| ← | 160th | 162nd | → |
- New York State Capitol (2009)

Overview
- Legislative body: New York State Legislature
- Jurisdiction: New York, United States
- Term: January 1 – December 31, 1938

Senate
- Members: 51
- President: Lt. Gov. M. William Bray (D)
- Temporary President: John J. Dunnigan (D)
- Party control: Democratic (29–22)

Assembly
- Members: 150
- Speaker: Oswald D. Heck (R)
- Party control: Republican (84–61–5)

Sessions
- 1st: January 5 – March 19, 1938

= 161st New York State Legislature =

New York state legislative session

The 161st New York State Legislature, consisting of the New York State Senate and the New York State Assembly, met from January 5 to March 19, 1938, during the sixth year of Herbert H. Lehman's governorship, in Albany.

==Background==
Under the provisions of the New York Constitution of 1894, as re-apportioned in 1917, 51 Senators and 150 assemblymen were elected in single-seat districts; senators served a two-year term, while assemblymen served a one-year term. The senatorial districts consisted either of one or more entire counties; or a contiguous area within a single county. The counties which were divided into more than one senatorial district were New York (nine districts), Kings (eight), Bronx (three), Erie (three), Monroe (two), Queens (two) and Westchester (two). The Assembly districts were made up of contiguous area, all within the same county.

At this time there were two major political parties: the Democratic Party and the Republican Party. The American Labor Party and the Socialist Party also nominated tickets. In New York City, a "Trades Union", an "Anti-Communist", and a "City Fusion" ticket were also nominated.

==Elections==
The 1937 New York state election was held on November 2. The only statewide elective office up for election was a judgeship on the New York Court of Appeals. The Democratic incumbent, Gov. Herbert H. Lehman's brother Irving Lehman, was re-elected with Republican and American Labor endorsement.
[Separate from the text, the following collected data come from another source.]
/-- Every command takes its state to one that may follow it so. -/
theorem bootStep_exec {c : Instr} {s t : State} (h : exec c s = .next t) : BootStep s t := by
  rw [← after_of_next h s]
  cases hc : changesBoot c with
  | false => exact .same (boot_exec c s hc)
  | true =>
    cases c with
    | startUp strap =>
      rcases boot_execStartUp strap s with h | ⟨hb, hi⟩
      · exact .same h
      · exact .startUp hb hi
    | wholeLoad =>
      rcases boot_execWholeLoad s with h | ⟨hb, hs, hd⟩
      · exact .same h
      · exact .load hb hs hd
    | logicReset =>
      rcases boot_execLogicReset s with h | h
      · exact .same h
      · exact .unloaded h
    | _ => simp [changesBoot] at hc

/-- So does every step, the passing of time being one that keeps the view. -/
theorem bootStep_step {s t : State} (h : step s = .next t) : BootStep s t := by
  unfold step at h
  split at h
  · cases bootStep_exec h with
    | same h => exact .same h
    | startUp hb hi => exact .startUp hb hi
    | load hb hs hd => exact .load hb hs hd
    | unloaded h => exact .unloaded h
  · cases h
    exact .same (boot_tick s)

/-! ### The invariant -/

theorem imageRuns_of_boot {s t : State} (hs : ImageRuns s) (h : boot t = boot s) : ImageRuns t := fun hl => by
  have e : t.img.loaded = s.img.loaded := congrArg Boot.loaded h
  obtain ⟨hst, hld⟩ := hs (e ▸ hl)
  exact ⟨(congrArg Boot.started h).trans hst, (congrArg Boot.loadDone h).trans hld⟩

theorem imageRuns_step {s t : State} (hs : ImageRuns s) (h : step s = .next t) : ImageRuns t := by
  cases bootStep_step h with
  | same e => exact imageRuns_of_boot hs e
  | startUp hb hi => exact fun hl => absurd (hs (hi ▸ hl)).1 (by simp [hb])
  | load _ hst hld => exact fun _ => ⟨hst, hld⟩
  | unloaded hl => exact fun h => absurd h (by simp [hl])

/-- While an image runs, a step that leaves one loaded leaves the whole view: no start-up and no whole load comes then. -/
theorem boot_step_of_running {s t : State} (hs : ImageRuns s) (hl : s.img.loaded = true) (h : step s = .next t)
    (ht : t.img.loaded = true) : boot t = boot s := by
  obtain ⟨hst, hld⟩ := hs hl
  cases bootStep_step h with
  | same e => exact e
  | startUp hb _ => simp [hst] at hb
  | load hb _ _ => simp [hld] at hb
  | unloaded hu => simp [ht] at hu

/-- Settles O51: START_UP runs only before the start-up, WHOLE_LOAD sets the load done, LOGIC_RESET takes the image away, and
every other command and the passing of time keep the boot view. -/
theorem loadedImageHasItsStartUp : Obligations.LoadedImageHasItsStartUp := fun _ _ hs h => imageRuns_step hs h

/-- Settles O50: a start-up and a whole load cannot come while an image runs, and the boot view holds PRIOR while one is loaded. -/
theorem priorModeNeverChangesWhileAnImageRuns : Obligations.PriorModeNeverChangesWhileAnImageRuns := by
  intro s t hs hl h ht
  have e := boot_step_of_running hs hl h ht
  exact ⟨by simpa [hl, ht] using congrArg Boot.prior e, congrArg Boot.active e⟩

end Sys2Proof.Machine
end

section
/-!
The register path at a few addresses (R10, R17, R20, R22, R46, R48).
-/
namespace Sys2Proof.Machine

/-! ### Accesses that end in a bus error -/

theorem exec_narrowOrUnaligned {addr : Word} {size : Fin 5} (h : size.val ≠ 4 ∨ addr.toNat % 4 ≠ 0) (iss : Issuer)
    (isWrite : Bool) (s : State) :
    exec (.narrowOrUnalignedAccess iss addr size isWrite) s = .next { s with reply := .busError } := by
  have hc : (size.val == 4 && addr.toNat % 4 == 0) = false := by rcases h with h | h <;> simp [h]
  simp only [exec, execNarrowOrUnalignedAccess, hc]
  rfl

theorem exec_unmapped {addr : Word} (h : 0x400E0000 ≤ addr.toNat) (iss : Issuer) (isWrite : Bool) (s : State) :
    exec (.unmappedPeripheralAccess iss addr isWrite) s = .next { s with reply := .busError } := by
  simp only [exec, execUnmappedPeripheralAccess, if_pos h, busError]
At the same time, an amendment to the State Constitution to increase of the term in office of the members of the New York State Assembly to two years, and of the statewide elected state officers (Governor, Lieutenant Governor, Comptroller, Attorney General) to four years, was accepted. Also, delegates for a Constitutional Convention, to be held later that year after the legislative session, were elected.

Assemblywoman Jane H. Todd (Rep.), of Tarrytown, was re-elected.

==Sessions==
The Legislature met for the regular session at the State Capitol in Albany on January 5, 1938; and adjourned in the evening of March 19.

Oswald D. Heck (Rep.) was re-elected Speaker, with 83 votes against 55 for Irwin Steingut (Dem.) and 4 for Nathaniel M. Minkoff (Am. Labor).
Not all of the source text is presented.